I hate to even bring this up because Carey price is the closest thing to a god that I believe in, but if the Habs are going to win a cup, the Saturday night magic must continue on through to the post season.

If you’re wondering, including the playoff data in all of the previous analysis doesn’t change anything much. The number of playoffs games (54) is so small compared to regular season games (497) that the effect is minimal.

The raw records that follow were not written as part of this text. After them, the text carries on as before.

-- ==== Sys2Proof/Machine/Keys.lean ====
section
/-! DEFINITION. The keys the lookups build from a packet's bytes at the
offsets of its parse result (spec 06, R167, R168; spec 07, R200, R201; spec 09, R256). -/
namespace Sys2Proof.Machine

open Sys2Proof.Config

/-! ### Fields of a packet -/

/-- A front port. -/
def isFront (port : Nat) : Bool := decide (port < 96)

/-- The window of a packet: its first 256 bytes with the FCS bytes that lie in it (R140, R142). -/
def Packet.window (p : Packet) : List Byte :=
  if p.orig.length < 256 ∧ p.ended.isSome then (p.orig ++ bytesOfNat 4 (crc32 p.orig).toNat).take 256
  else p.orig.take 256

/-- What was parsed of the window: no field is read beyond END_OFFSET (R168). -/
def Packet.parsed (p : Packet) : List Byte := p.window.take (ParseRes.END_OFFSET.get p.parse)

/-- The IP and L4 fields at one level. -/
structure KFields where
  /-- 0 no IP header, 9 IPV4, 10 IPV6 (Table 5.1). -/
  l3 : Nat
  sip : Nat
  dip : Nat
  proto : Nat
  dscp : Nat
  ecn : Nat
  flowLabel : Nat
  l4 : Bool
  /-- Code of the L4 entry. -/
  l4Code : Nat
  l4Off : Nat
  src : Nat
  dst : Nat
  tcp : Nat
  deriving DecidableEq, Repr

/-- No header at the level. -/
def KFields.none : KFields := ⟨0, 0, 0, 0, 0, 0, 0, false, 0, 0, 0, 0, 0⟩

/-- The protocol field of an IPv6 header: Next Header of the last IPV6 or extension header parsed at the level (R168). -/
def nextHeader (w : List Byte) : List (Nat × Nat) → Nat → Nat
  | (c, o) :: r, cur => if 11 ≤ c ∧ c ≤ 15 then nextHeader w r (byteAt w o) else cur
  | [], cur => cur

/-- The fields at a level: 0 outer, 1 inner (R168). -/
def Packet.fields (p : Packet) (level : Nat) : KFields :=
  let r := p.parse
  let w := p.parsed
  let i3 := if level = 0 then ParseRes.OUTER_L3_IDX.get r else ParseRes.INNER_L3_IDX.get r
  let i4 := if level = 0 then ParseRes.OUTER_L4_IDX.get r else ParseRes.INNER_L4_IDX.get r
  let frag := if level = 0 then ParseRes.FRAG.on r else ParseRes.INNER_FRAG.on r
  if i3 = 15 then KFields.none
  else
    let (c3, o3) := prHdr r i3
    let (c4, o4) := prHdr r i4
    let tos := if c3 = 9 then byteAt w (o3 + 1) else be16 w o3 / 16 % 256
    let l4 := i4 != 15 && !frag
    let icmp := c4 == 16 || c4 == 17
    { l3 := c3, sip := if c3 = 9 then beAt w (o3 + 12) 4 else beAt w (o3 + 8) 16,
      dip := if c3 = 9 then beAt w (o3 + 16) 4 else beAt w (o3 + 24) 16,
      proto := if c3 = 9 then byteAt w (o3 + 9) else nextHeader w ((prStack r).drop (i3 + 1)) (byteAt w (o3 + 6)),
      dscp := tos / 4, ecn := tos % 4, flowLabel := if c3 = 9 then 0 else beAt w o3 4 % 2 ^ 20,
      l4 := l4, l4Code := if l4 then c4 else 0, l4Off := if l4 then o4 else 0,
      src := if l4 then be16 w o4 else 0, dst := if l4 && !icmp then be16 w (o4 + 2) else 0,
      tcp := if l4 && c4 == 19 then byteAt w (o4 + 13) else 0 }

/-- An address in IPv4-mapped form (R168). -/
def mapped (l3 a : Nat) : Nat := if l3 = 9 then 0xFFFF * 2 ^ 32 + a else a

/-- The TCI of the outermost tag, when tagged. -/
def Packet.outerTci (p : Packet) : Option Nat :=
  match (prStack p.parse).drop 1 with
  | (c, o) :: _ => if 2 ≤ c ∧ c ≤ 4 then some (be16 p.parsed o) else none
  | [] => none

/-- VID of the outermost tag, 0 if untagged. -/
def Packet.vid (p : Packet) : Nat := (p.outerTci.getD 0) % 4096

/-- Destination and source address of the first ETH. -/
def Packet.da (p : Packet) : Nat := beAt p.parsed 0 6
/-- See `Packet.da`. -/
def Packet.sa (p : Packet) : Nat := beAt p.parsed 6 6

/-- Code and offset of the last tunnel header; code 0 when there is none. -/
def Packet.tunnel (p : Packet) : Nat × Nat :=
  let i := ParseRes.TUNNEL_IDX.get p.parse
  if i = 15 then (0, 0) else prHdr p.parse i

/-- TUN_ID (Table 6.7). -/
def Packet.tunId (p : Packet) : Nat :=
  let (c, o) := p.tunnel
  let w := p.parsed
  let i := ParseRes.TUNNEL_IDX.get p.parse
  if c = 22 then beAt w (o + 4) 3
  else if c = 23 then beAt w (o + 4) 4
  else if c = 21 then
    let f := byteAt w o
    if f / 32 % 2 = 1 then beAt w (o + (if f / 128 % 2 = 1 then 8 else 4)) 4 else 0
  else if c = 8 then let (_, m) := prHdr p.parse (i - 1); beAt w m 3 / 16
  else 0

/-! ### Rule keys (Tables 6.3 to 6.7) -/

/-- The prefix of every rule key. -/
def Packet.keyPrefix (p : Packet) (prof portClass : Nat) : BitVec 32 :=
  let r := p.parse
  setFields 0 [(KeyPrefix.INGRESS_PORT, ParseRes.INGRESS_PORT.get r), (KeyPrefix.PASS, ParseRes.PASS.get r),
    (KeyPrefix.VLAN_COUNT, ParseRes.VLAN_COUNT.get r), (KeyPrefix.PARSE_DEEP, ParseRes.PARSE_DEEP.get r),
    (KeyPrefix.MALFORMED_L3, ParseRes.MALFORMED_L3.get r), (KeyPrefix.MALFORMED_L4, ParseRes.MALFORMED_L4.get r),
    (KeyPrefix.MALFORMED_TUN, ParseRes.MALFORMED_TUN.get r), (KeyPrefix.FRAG, ParseRes.FRAG.get r),
    (KeyPrefix.FRAG_FIRST, ParseRes.FRAG_FIRST.get r), (KeyPrefix.INNER_FRAG, ParseRes.INNER_FRAG.get r),
    (KeyPrefix.TTL_LOW, ParseRes.TTL_LOW.get r), (KeyPrefix.IP_OPTIONS, ParseRes.IP_OPTIONS.get r),
    (KeyPrefix.STOP_UNKNOWN, ParseRes.STOP_UNKNOWN.get r), (KeyPrefix.LEN_TYPE, ParseRes.LEN_TYPE.get r),
    (KeyPrefix.TUNNELLED, (ParseRes.TUNNEL_IDX.get r != 15).toNat), (KeyPrefix.PORT_CLASS, portClass),
    (KeyPrefix.PROFILE, prof)]

/-- The L2 type field (R829). -/
def Packet.l2Type (p : Packet) : Nat := be16 p.parsed (l2TypeOff (prStack p.parse))

/-- The key of a format, in the low bits of 640 (R167, R168). -/
def Packet.ruleKey (p : Packet) (fmt level prof portClass : Nat) : BitVec 640 :=
  let pre : BitVec 640 := BitVec.ofNat 640 (p.keyPrefix prof portClass).toNat
  let tci := p.outerTci
  let f0 := p.fields level
  match fmt with
  | 0 => setFields pre [(KF0.DA, p.da), (KF0.SA, p.sa), (KF0.OUTER_VID, p.vid), (KF0.OUTER_PCP, (tci.getD 0) / 8192),
      (KF0.TAGGED, (ParseRes.VLAN_COUNT.get p.parse != 0).toNat), (KF0.ETYPE, p.l2Type)]
  | 1 =>
    let f := if f0.l3 = 9 then f0 else KFields.none
    setFields pre [(KF1.SIP, f.sip), (KF1.DIP, f.dip), (KF1.PROTO, f.proto), (KF1.DSCP, f.dscp), (KF1.L4_SRC, f.src),
      (KF1.L4_DST, f.dst), (KF1.TCP_FLAGS, f.tcp), (KF1.L3_VALID, (f.l3 == 9).toNat), (KF1.L4_VALID, f.l4.toNat),
      (KF1.ECN, f.ecn)]
  | 2 =>
    let f := if f0.l3 = 10 then f0 else KFields.none
    setFields pre [(KF2.DIP, f.dip), (KF2.SIP_HI, f.sip / 2 ^ 64), (KF2.NEXT_HDR, f.proto), (KF2.DSCP, f.dscp),
      (KF2.ECN, f.ecn), (KF2.L4_SRC, f.src), (KF2.L4_DST, f.dst), (KF2.TCP_FLAGS, f.tcp), (KF2.FLOW_LABEL, f.flowLabel),
      (KF2.L3_VALID, (f.l3 == 10).toNat), (KF2.L4_VALID, f.l4.toNat)]
  | _ =>
    let o := p.fields 0
    let i := p.fields 1
    setFields pre [(KF3.OUT_SIP, if o.l3 = 0 then 0 else mapped o.l3 o.sip),
      (KF3.OUT_DIP, if o.l3 = 0 then 0 else mapped o.l3 o.dip), (KF3.IN_SIP, if i.l3 = 0 then 0 else mapped i.l3 i.sip),
      (KF3.IN_DIP, if i.l3 = 0 then 0 else mapped i.l3 i.dip), (KF3.TUN_ID, p.tunId), (KF3.TUN_TYPE, p.tunnel.1),
      (KF3.IN_PROTO, i.proto), (KF3.IN_L4_SRC, i.src), (KF3.IN_L4_DST, i.dst), (KF3.IN_DSCP, i.dscp),
      (KF3.OUTER_VID, p.vid)]

/-! ### Exact-match and flow keys -/

/-- Bits used by an exact-match key format (Table 7.3). -/
def emKeyBits (fmt : Nat) : Nat := [60, 40, 112, 27, 136, 304, 166].getD fmt 0

/-- The format 0 key of a VID and an address. -/
def l2Key (vid addr : Nat) : Nat := vid + addr * 2 ^ 12

/-- The exact-match key of a format; none when a header it needs is absent (R201). -/
def Packet.emKey (p : Packet) (fmt level vrf : Nat) (sa : Bool) : Option Nat :=
  let f := p.fields level
  match fmt with
  | 0 => some (l2Key p.vid (if sa then p.sa else p.da))
  | 1 => if f.l3 = 9 then some (vrf + f.dip * 2 ^ 8) else none
  | 2 => if f.l3 = 9 then
      some (vrf + f.sip * 2 ^ 8 + f.dip * 2 ^ 40 + f.proto * 2 ^ 72 + f.src * 2 ^ 80 + f.dst * 2 ^ 96) else none
  | 3 =>
    match (prStack p.parse).find? (fun h => h.1 == 7) with
    | some (_, o) => some (beAt p.parsed o 3 / 16 + p.port * 2 ^ 20)
    | none => none
  | 4 => if f.l3 = 10 then some (vrf + f.dip * 2 ^ 8) else none
  | 5 => if f.l3 = 10 then
      some (vrf + f.sip * 2 ^ 8 + f.dip * 2 ^ 136 + f.proto * 2 ^ 264 + f.src * 2 ^ 272 + f.dst * 2 ^ 288) else none
  | 6 =>
    let o := p.fields 0
    if p.tunnel.1 = 0 ∨ o.l3 = 0 then none
    else some (p.tunnel.1 + p.tunId * 2 ^ 6 + mapped o.l3 o.dip * 2 ^ 38)
  | _ => none

/-- The fields a flow key is built from: VRF, family, addresses, protocol, ports. -/
structure FlowTuple where
  l3 : Nat
  vrf : Nat
  sip : Nat
  dip : Nat
  proto : Nat
  src : Nat
  dst : Nat
  deriving DecidableEq, Repr

/-- The 5-tuple of a packet at a level. -/
def Packet.tuple (p : Packet) (level vrf : Nat) : FlowTuple :=
  let f := p.fields level
  ⟨f.l3, vrf, f.sip, f.dip, f.proto, f.src, f.dst⟩

/-- {SIP, L4_SRC} is placed in the key's SIP and L4_SRC fields: it is not the larger one (R256). -/
def FlowTuple.forward (t : FlowTuple) : Bool := decide (t.sip * 65536 + t.src ≤ t.dip * 65536 + t.dst)

/-- The tuple with its ends exchanged. -/
def FlowTuple.swap (t : FlowTuple) : FlowTuple := { t with sip := t.dip, dip := t.sip, src := t.dst, dst := t.src }

/-- A flow key of a format (Table 9.2). -/
def FlowTuple.key (t : FlowTuple) (fmt : Nat) : Nat :=
  match fmt with
  | 0 => t.vrf + t.sip * 2 ^ 8 + t.dip * 2 ^ 40 + t.proto * 2 ^ 72 + t.src * 2 ^ 80 + t.dst * 2 ^ 96
  | 1 => t.vrf + t.sip * 2 ^ 8 + t.dip * 2 ^ 136 + t.proto * 2 ^ 264 + t.src * 2 ^ 272 + t.dst * 2 ^ 288
  | 2 => t.vrf + t.sip * 2 ^ 8
  | _ => t.vrf + t.sip / 2 ^ 64 * 2 ^ 8

/-- The IP family a flow key format needs (R256). -/
def flowFmtL3 (fmt : Nat) : Nat := if fmt % 2 = 0 then 9 else 10

/-- H_F of a class and key (R257): 41 bytes. -/
def hashF (seed cls key : Nat) : Nat := seedHash poly32C 41 (cls + key * 256) seed
/-- H_S of a class and key under a group's seed. -/
def hashS (seed cls key : Nat) : Nat := seedHash poly32K 41 (cls + key * 256) seed
/-- Rotate a 32-bit number left. -/
def rotl32 (h n : Nat) : Nat := h * 2 ^ n % 2 ^ 32 + h / 2 ^ (32 - n)

end Sys2Proof.Machine
end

Some notes on how this was made

I created this using solely R-based tools, or other tools with interfaces for R. The data was collected using Selenium, which automates web-browsers to collect information that is generated by scripts on web-pages. Selenium bindings for R were provided by the RSelenium package. The data was manipulated using the fantastic data.table package, and the plots generated with mimimal fuss using the well known ggplot2 package. All exploration on my end was done using these tools.

This document itself was created using knitr and RMarkdown, with the code living within the document itself. The beauty of all of this is that as the stats are updated on the web, the new plots and analysis can be automatically refreshed. I started this document last week, and today I was able to easily update it to include Carey’s Saturday night win against Ottawa yesterday.

If you’ve got any thoughts on what could make this more useful, more correct or more entertaining, let me know. If you have any questions you want me to check out using this data, let me know. Or do it yourself. If you have any questions about doing that ask and I’m sure myself and plenty of other nerds will be glad to help.